◆ EXERCISE PROMPT
In the listing that follows, the lines starting at the one containing "def Driver.writeP (d" and ending at the one containing "def State.tt (s" are to be returned exactly, both boundary lines included, and no others.

◆ PROVIDED DATA
····················
-- ==== Sys2Proof/Machine/Ops.lean ====
section
/-! DEFINITION. The operations that every meaning shares: reaching a core, its registers and its time,
placing a step on the agenda, taking an exception and returning from one, stopping a timetable. -/

namespace Sys2Proof.Machine

/-! ### Cores -/

/-- Number of the first signal box; box of die d is 4096 + d (the model's own numbering). -/
def boxBase : Nat := 4096

/-- Whether a core number is a signal box. -/
def isBox (c : Nat) : Bool := boxBase ≤ c

/-- Package core column and row of a timetable core (R28). -/
def coreCol (c : Nat) : Nat := c % 128
def coreRow (c : Nat) : Nat := c / 128

/-- The core at a package column and row. -/
def coreAt (px py : Nat) : Nat := 128 * py + px

/-- Compute die of a core (R28). -/
def coreDie (c : Nat) : Nat := if isBox c then c - boxBase else coreCol c / 32 + 4 * (coreRow c / 16)

/-- Pair of a core within its die (R28). -/
def corePair (c : Nat) : Nat := coreCol c % 32 / 8 + 4 * (coreRow c % 16 / 4)

/-- The core under a number; one that no timetable has held is in its reset state. -/
def State.core (s : State) (c : Nat) : Core := (s.cores.find c).getD Core.reset

/-- A core changed. -/
def State.modCore (s : State) (c : Nat) (f : Core → Core) : State :=
  { s with cores := s.cores.put c (f (s.core c)) }

/-- The core the meaning acts for. -/
def State.me (s : State) : Core := s.core s.cur

/-- That core changed. -/
def State.modMe (s : State) (f : Core → Core) : State := s.modCore s.cur f

/-- A driver changed within its core. -/
def Core.modDrv (c : Core) (f : Driver → Driver) : Core := { c with drv := f c.drv }

/-- The CSRs changed within their core. -/
def Core.modCsr (c : Core) (f : Csrs → Csrs) : Core := { c with csr := f c.csr }

def Core.modMx (c : Core) (f : MatrixStore → MatrixStore) : Core := { c with mx := f c.mx }
def Core.modVec (c : Core) (f : VectorStore → VectorStore) : Core := { c with vec := f c.vec }
def Core.modQ (c : Core) (f : Queues → Queues) : Core := { c with q := f c.q }
def Core.modPad (c : Core) (f : Scratch → Scratch) : Core := { c with pad := f c.pad }
def Core.modPlace (c : Core) (f : Place → Place) : Core := { c with place := f c.place }

/-- Number of an engine (Table 4.4). -/
def engIx : Eng → Fin 4
  | .load => 0
  | .matrix => 1
  | .vector => 2
  | .store => 3

/-- The engine of a number. -/
def engOf (n : Nat) : Eng :=
  match n % 4 with
  | 0 => .load
  | 1 => .matrix
  | 2 => .vector
  | _ => .store

def Core.engine (c : Core) (e : Eng) : Engine := c.eng[engIx e]

def Core.modEng (c : Core) (e : Eng) (f : Engine → Engine) : Core :=
  { c with eng := c.eng.set (engIx e) (f c.eng[engIx e]) }

/-- A list element changed, if there is one. -/
def listSet {α : Type} : List α → Nat → α → List α
  | [], _, _ => []
  | _ :: r, 0, v => v :: r
  | a :: r, n + 1, v => a :: listSet r n v

/-- A vector entry changed; an index outside leaves the vector as it is. -/
def vecMod {α : Type} {n : Nat} (v : Vector α n) (i : Nat) (f : α → α) : Vector α n :=
  if h : i < n then v.set i (f v[i]) else v

/-- A vector entry, or a default outside. -/
def vecGet {α : Type} {n : Nat} (v : Vector α n) (d : α) (i : Nat) : α :=
  if h : i < n then v[i] else d

def Core.modRing (c : Core) (r : Nat) (f : Ring → Ring) : Core := { c with ring := vecMod c.ring r f }
def Core.getRing (c : Core) (r : Nat) : Ring := vecGet c.ring Ring.reset r

/-! ### Registers (R10) -/

/-- g register; g0 reads as zero. -/
def Driver.readG (d : Driver) (r : BitVec 5) : DWord := if r = 0 then 0 else d.g[r.toNat]

/-- g register written; a write to g0 is discarded. -/
def Driver.writeG (d : Driver) (r : BitVec 5) (v : DWord) : Driver :=
  if r = 0 then d else { d with g := d.g.set r.toNat v }

/-- Predicate; p0 reads as true. -/
def Driver.readP (d : Driver) (r : BitVec 3) : Bool := r = 0 || d.p.getLsbD r.toNat

/-- Predicate written; a write to p0 is discarded. -/
def Driver.writeP (d : Driver) (r : BitVec 3) (v : Bool) : Driver :=
  if r = 0 then d
  else { d with p := (d.p &&& ~~~(1#8 <<< r.toNat)) ||| (if v then 1#8 <<< r.toNat else 0) }

def Driver.readX (d : Driver) (r : BitVec 5) : Word := d.x[r.toNat]
def Driver.writeX (d : Driver) (r : BitVec 5) (v : Word) : Driver := { d with x := d.x.set r.toNat v }

/-- g register of the meaning's core. -/
def State.readG (s : State) (r : BitVec 5) : DWord := s.me.drv.readG r

/-- PC advanced to the next word, within the 64 KiB store. -/
def nextPc (pc : Half) : Half := pc + 4

/-- PC at a word offset (R90). -/
def pcAt (pc : Half) (words : Int) : Half := BitVec.ofInt 16 ((pc.toNat : Int) + 4 * words)

/-! ### Modes and time -/

/-- STATUS fields (Table 1.2). -/
def Core.timed (c : Core) : Bool := c.csr.status.getLsbD 0
def Core.priv (c : Core) : Bool := c.csr.status.getLsbD 1
def Core.ppriv (c : Core) : Bool := c.csr.status.getLsbD 2
def Core.ie (c : Core) : Bool := c.csr.status.getLsbD 3
def Core.pie (c : Core) : Bool := c.csr.status.getLsbD 4

/-- STATUS from its fields. -/
def mkStatus (mode priv ppriv ie pie : Bool) : DWord :=
  (BitVec.ofBool pie ++ BitVec.ofBool ie ++ BitVec.ofBool ppriv ++ BitVec.ofBool priv
    ++ BitVec.ofBool mode).setWidth 64

/-- Timetable time of a core: the Station Clock less its HSHIFT (R281). -/
def State.ttOf (s : State) (c : Nat) : Nat := s.clock - (s.core c).place.hshift

/-- Timetable time of the meaning's core. -/
def State.tt (s : State) : Nat := s.ttOf s.cur

/-! ### The agenda -/

/-- A step placed by cycle and rank, after those of the same place. -/
def insertDue (d : Due) : List Due → List Due
  | [] => [d]
  | e :: r => if d.cycle < e.cycle ∨ (d.cycle = e.cycle ∧ d.rank < e.rank) then d :: e :: r
              else e :: insertDue d r

/-- A step due at a Station Clock cycle for a subject, moved by the holds of a timetable if one is named. -/
def State.due (s : State) (cycle rank : Nat) (node : Option Nat) (who : Nat) (i : Instr) : State :=
  { s with agenda := insertDue ⟨cycle, rank, node, who, i⟩ s.agenda }

/-- A timed step of core `c`, `n` cycles on: holds of the core's timetable move it (R280). -/
def State.timedAt (s : State) (c n rank : Nat) (i : Instr) : State :=
  s.due (s.clock + n) rank (s.core c).place.node c i

/-- An untimed step for a subject, `n` cycles on. -/
def State.laterAt (s : State) (n rank who : Nat) (i : Instr) : State := s.due (s.clock + n) rank none who i

/-- A timed step of the meaning's core. -/
def State.soon (s : State) (n rank : Nat) (i : Instr) : State := s.timedAt s.cur n rank i

/-- Places within a cycle: what performs before issue, issue, claims, reads, timed writes, then untimed writes, and what
follows. Of two writes in one cycle the timed one is co-earlier (R217). -/
def rankGrantBoundary : Nat := 0
def rankHold : Nat := 1
def rankUnit : Nat := 2
def rankVisible : Nat := 3
def rankIssue : Nat := 4
def rankClaim : Nat := 5
def rankRead : Nat := 6
def rankWrite : Nat := 7
def rankCopy : Nat := 8
def rankStore : Nat := 9
def rankFlag : Nat := 10
def rankVnf : Nat := 11
def rankWalker : Nat := 12
def rankCheck : Nat := 13
def rankBalance : Nat := 14

/-- A free latency (log 3). -/
def State.freeCycles (s : State) : Nat × State := (Config.freeCycles s.fresh, { s with fresh := s.fresh + 1 })

/-- A free value (log 3). -/
def State.freeValue (s : State) : DWord × State := (Config.freeValue s.fresh, { s with fresh := s.fresh + 1 })

/-! ### The targeted self-test (R284) -/

/-- Kinds of structure that a targeted test is for: the rows of Table 17.8. -/
def testSram : Nat := 0
def testArray : Nat := 1
def testDriver : Nat := 2
def testDepot : Nat := 3
def testHbm : Nat := 4
def testLane : Nat := 5

/-- WHERE of a structure of a core: pair of its die in [8:5], core of the pair in [4:0] (log 51). -/
def whereCore (c : Nat) : Nat := 32 * corePair c + coreCol c % 8 + 8 * (coreRow c % 4)

/-- An error makes the test of the structure on which it lies due; whether the test fails is physics' answer, a free value
(log 122). -/
def State.testDue (s : State) (die kind place : Nat) : State :=
  let f := s.freeValue
  f.2.laterAt 1 rankWalker die (.selfTest (BitVec.ofNat 8 kind) (BitVec.ofNat 32 place) (f.1.getLsbD 0))

/-- The test of a structure of a core; a signal box is no part of a pair. -/
def State.testCore (s : State) (c kind : Nat) : State :=
  if isBox c then s else s.testDue (coreDie c) kind (whereCore c)

/-! ### Timetables -/

/-- The timetable of a core. -/
def State.nodeOf (s : State) (c : Nat) : Option Node :=
  match (s.core c).place.node with
  | none => none
  | some n => s.nodes.find n

/-- A node changed, if there is one. -/
def State.modNode (s : State) (n : Nat) (f : Node → Node) : State :=
  match s.nodes.find n with
  | none => s
  | some nd => { s with nodes := s.nodes.put n (f nd) }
····················
◆ FINAL ANSWER
def Driver.writeP (d : Driver) (r : BitVec 3) (v : Bool) : Driver :=
  if r = 0 then d
  else { d with p := (d.p &&& ~~~(1#8 <<< r.toNat)) ||| (if v then 1#8 <<< r.toNat else 0) }

def Driver.readX (d : Driver) (r : BitVec 5) : Word := d.x[r.toNat]
def Driver.writeX (d : Driver) (r : BitVec 5) (v : Word) : Driver := { d with x := d.x.set r.toNat v }

/-- g register of the meaning's core. -/
def State.readG (s : State) (r : BitVec 5) : DWord := s.me.drv.readG r

/-- PC advanced to the next word, within the 64 KiB store. -/
def nextPc (pc : Half) : Half := pc + 4

/-- PC at a word offset (R90). -/
def pcAt (pc : Half) (words : Int) : Half := BitVec.ofInt 16 ((pc.toNat : Int) + 4 * words)

/-! ### Modes and time -/

/-- STATUS fields (Table 1.2). -/
def Core.timed (c : Core) : Bool := c.csr.status.getLsbD 0
def Core.priv (c : Core) : Bool := c.csr.status.getLsbD 1
def Core.ppriv (c : Core) : Bool := c.csr.status.getLsbD 2
def Core.ie (c : Core) : Bool := c.csr.status.getLsbD 3
def Core.pie (c : Core) : Bool := c.csr.status.getLsbD 4

/-- STATUS from its fields. -/
def mkStatus (mode priv ppriv ie pie : Bool) : DWord :=
  (BitVec.ofBool pie ++ BitVec.ofBool ie ++ BitVec.ofBool ppriv ++ BitVec.ofBool priv
    ++ BitVec.ofBool mode).setWidth 64

/-- Timetable time of a core: the Station Clock less its HSHIFT (R281). -/
def State.ttOf (s : State) (c : Nat) : Nat := s.clock - (s.core c).place.hshift

/-- Timetable time of the meaning's core. -/
def State.tt (s : State) : Nat := s.ttOf s.cur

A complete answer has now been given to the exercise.